(Stored data entries)
-- ==== Sys2Proof/Laws/SMap.lean ====
section
/-! SUPPORT. Lemmas of the sparse maps: what a write leaves and changes, and that it keeps the canonical form. -/

namespace Sys2Proof.Machine

variable {α : Type}

@[simp] theorem mget_nil (d : α) (k : Nat) : mget d [] k = d := rfl

theorem mget_mput_same (d : α) (m : SMap α) (k : Nat) (v : α) : mget d (mput m k v) k = v := by
  induction m with
  | nil => simp [mput, mget]
  | cons e r ih =>
    obtain ⟨k', v'⟩ := e
    unfold mput
    split
    · simp [mget]
    · split
      · simp [mget]
      · simp [mget, *]

theorem mget_mput_ne (d : α) (m : SMap α) (k j : Nat) (v : α) (h : j ≠ k) : mget d (mput m k v) j = mget d m j := by
  have h' : k ≠ j := fun e => h e.symm
  induction m with
  | nil => simp [mput, mget, h']
  | cons e r ih =>
    obtain ⟨k', v'⟩ := e
    unfold mput
    split
    · simp [mget, h']
    · split
      · subst_vars
        simp [mget, h']
      · simp [mget, ih]

@[simp] theorem mget_mput (d : α) (m : SMap α) (k j : Nat) (v : α) :
    mget d (mput m k v) j = if j = k then v else mget d m j := by
  split
  · subst_vars
    exact mget_mput_same d m _ v
  · exact mget_mput_ne d m k j v (by assumption)

@[simp] theorem mget_mdel (d : α) (m : SMap α) (k j : Nat) : mget d (mdel m k) j = if j = k then d else mget d m j := by
  induction m with
  | nil => simp [mdel]
  | cons e r ih =>
    obtain ⟨k', v'⟩ := e
    unfold mdel
    split
    · rw [ih]
      split
      · rfl
      · rename_i h1 h2
        subst h1
        simp [mget, Ne.symm h2]
    · simp only [mget, ih]
      split
      · split
        · subst_vars
          contradiction
        · rfl
      · rfl

@[simp] theorem mget_mset [DecidableEq α] (d : α) (m : SMap α) (k j : Nat) (v : α) :
    mget d (mset d m k v) j = if j = k then v else mget d m j := by
  unfold mset
  split
  · subst_vars
    exact mget_mdel _ m k j
  · exact mget_mput d m k j v

/-! ### The canonical form -/

/-- Every key of m is above k. -/
def above (k : Nat) (m : SMap α) : Prop := ∀ e ∈ m, k < e.1

theorem rising_cons {k : Nat} {v : α} {m : SMap α} : mrising ((k, v) :: m) = true ↔ above k m ∧ mrising m = true := by
  induction m generalizing k v with
  | nil => simp [mrising, above]
  | cons e r ih =>
    obtain ⟨k', v'⟩ := e
    have h : mrising ((k, v) :: (k', v') :: r) = (decide (k < k') && mrising ((k', v') :: r)) := rfl
    rw [h, Bool.and_eq_true, decide_eq_true_iff]
    constructor
    · rintro ⟨h1, h2⟩
      refine ⟨?_, h2⟩
      intro e he
      rcases List.mem_cons.1 he with rfl | he
      · exact h1
      · exact Nat.lt_trans h1 ((ih.1 h2).1 e he)
    · rintro ⟨h1, h2⟩
      exact ⟨h1 _ List.mem_cons_self, h2⟩

theorem mem_mput {m : SMap α} {k : Nat} {v : α} {e : Nat × α} (h : e ∈ mput m k v) : e = (k, v) ∨ e ∈ m := by
  induction m with
  | nil => simpa [mput] using h
  | cons f r ih =>
    obtain ⟨k', v'⟩ := f
    unfold mput at h
    split at h
    · exact List.mem_cons.1 h
    · split at h
      · rcases List.mem_cons.1 h with h | h
        · exact .inl h
        · exact .inr (List.mem_cons_of_mem _ h)
      · rcases List.mem_cons.1 h with rfl | h
        · exact .inr List.mem_cons_self
        · exact (ih h).imp id (List.mem_cons_of_mem _)

theorem rising_mput {m : SMap α} (k : Nat) (v : α) (h : mrising m = true) : mrising (mput m k v) = true := by
  induction m with
  | nil => rfl
  | cons e r ih =>
    obtain ⟨k', v'⟩ := e
    have ⟨h1, h2⟩ := rising_cons.1 h
    unfold mput
    split
    · rename_i hk
      exact rising_cons.2 ⟨fun e he => by
        rcases List.mem_cons.1 he with rfl | he
        · exact hk
        · exact Nat.lt_trans hk (h1 e he), h⟩
    · split
      · subst_vars
        exact rising_cons.2 ⟨h1, h2⟩
      · exact rising_cons.2 ⟨fun e he => by
          rcases mem_mput he with rfl | he
          · exact Nat.lt_of_le_of_ne (Nat.le_of_not_lt (by assumption)) (by assumption)
          · exact h1 e he, ih h2⟩

theorem mem_mdel {m : SMap α} {k : Nat} {e : Nat × α} (h : e ∈ mdel m k) : e ∈ m := by
  induction m with
  | nil => exact h
  | cons f r ih =>
    obtain ⟨k', v'⟩ := f
    unfold mdel at h
    split at h
    · exact List.mem_cons_of_mem _ (ih h)
    · rcases List.mem_cons.1 h with rfl | h
      · exact List.mem_cons_self
      · exact List.mem_cons_of_mem _ (ih h)

theorem rising_mdel {m : SMap α} (k : Nat) (h : mrising m = true) : mrising (mdel m k) = true := by
  induction m with
  | nil => rfl
  | cons e r ih =>
    obtain ⟨k', v'⟩ := e
    have ⟨h1, h2⟩ := rising_cons.1 h
    unfold mdel
    split
    · exact ih h2
    · exact rising_cons.2 ⟨fun e he => h1 e (mem_mdel he), ih h2⟩

theorem wf_iff [DecidableEq α] {d : α} {m : SMap α} : mwf d m = true ↔ mrising m = true ∧ ∀ e ∈ m, e.2 ≠ d := by
  simp [mwf, List.all_eq_true]

/-- A write keeps the canonical form. -/
theorem wf_mset [DecidableEq α] {d : α} {m : SMap α} (k : Nat) (v : α) (h : mwf d m = true) : mwf d (mset d m k v) = true := by
  have ⟨h1, h2⟩ := wf_iff.1 h
  unfold mset
  split
  · exact wf_iff.2 ⟨rising_mdel k h1, fun e he => h2 e (mem_mdel he)⟩
  · refine wf_iff.2 ⟨rising_mput k v h1, fun e he => ?_⟩
    rcases mem_mput he with rfl | he
    · assumption
    · exact h2 e he

theorem rising_filter {m : SMap α} (f : Nat × α → Bool) (h : mrising m = true) : mrising (m.filter f) = true := by
  induction m with
  | nil => rfl
  | cons e r ih =>
    obtain ⟨k', v'⟩ := e
    have ⟨h1, h2⟩ := rising_cons.1 h
    rw [List.filter_cons]
    split
    · exact rising_cons.2 ⟨fun e he => h1 e ((List.mem_filter.1 he).1), ih h2⟩
    · exact ih h2

/-- Dropping entries keeps the canonical form. -/
theorem wf_filter [DecidableEq α] {d : α} {m : SMap α} (f : Nat × α → Bool) (h : mwf d m = true) : mwf d (m.filter f) = true :=
  have ⟨h1, h2⟩ := wf_iff.1 h
  wf_iff.2 ⟨rising_filter f h1, fun e he => h2 e ((List.mem_filter.1 he).1)⟩

/-- Maps in canonical form that read alike are one list. -/
theorem wf_ext [DecidableEq α] {d : α} {m n : SMap α} (hm : mwf d m = true) (hn : mwf d n = true)
    (h : ∀ k, mget d m k = mget d n k) : m = n := by
  have look : ∀ {r : SMap α} {k : Nat}, above k r → mget d r k = d := by
    intro r
    induction r with
    | nil => intros; rfl
    | cons e r ih =>
      intro k hk
      obtain ⟨k', v'⟩ := e
      have h1 := hk _ List.mem_cons_self
      have h2 : ¬ k' = k := by simp only at h1; omega
      simp only [mget, h2, if_false]
      exact ih fun e he => hk e (List.mem_cons_of_mem _ he)
  induction m generalizing n with
  | nil =>
    cases n with
    | nil => rfl
    | cons e r =>
      obtain ⟨k, v⟩ := e
      have := h k
      simp only [mget, if_true] at this
      exact absurd this.symm ((wf_iff.1 hn).2 _ List.mem_cons_self)
  | cons e r ih =>
    obtain ⟨k, v⟩ := e
    have ⟨hm1, hm2⟩ := wf_iff.1 hm
    have ⟨ha, hr⟩ := rising_cons.1 hm1
    cases n with
    | nil =>
      have := h k
      simp only [mget, if_true] at this
      exact absurd this (hm2 _ List.mem_cons_self)
    | cons f q =>
      obtain ⟨j, w⟩ := f
      have ⟨hn1, hn2⟩ := wf_iff.1 hn
      have ⟨hb, hq⟩ := rising_cons.1 hn1
      have hkj : k = j := by
        rcases Nat.lt_trichotomy k j with hlt | rfl | hlt
        · have := h k
          simp only [mget, if_true] at this
          rw [if_neg (by omega), look fun e he => Nat.lt_trans hlt (hb e he)] at this
          exact absurd this (hm2 _ List.mem_cons_self)
        · rfl
        · have := h j
          simp only [mget, if_true] at this
          rw [if_neg (by omega), look fun e he => Nat.lt_trans hlt (ha e he)] at this
          exact absurd this.symm (hn2 _ List.mem_cons_self)
      subst hkj
      have hv : v = w := by simpa [mget] using h k
      subst hv
      rw [ih (wf_iff.2 ⟨hr, fun e he => hm2 e (List.mem_cons_of_mem _ he)⟩)
        (wf_iff.2 ⟨hq, fun e he => hn2 e (List.mem_cons_of_mem _ he)⟩) fun i => ?_]
      have := h i
      simp only [mget] at this
      split at this
      · subst_vars
        rw [look ha, look hb]
      · exact this

end Sys2Proof.Machine
end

About this task:
Out of the entries, report each line that contains the word "else".

Solution:
    mget d (mput m k v) j = if j = k then v else mget d m j := by
@[simp] theorem mget_mdel (d : α) (m : SMap α) (k j : Nat) : mget d (mdel m k) j = if j = k then d else mget d m j := by
    mget d (mset d m k v) j = if j = k then v else mget d m j := by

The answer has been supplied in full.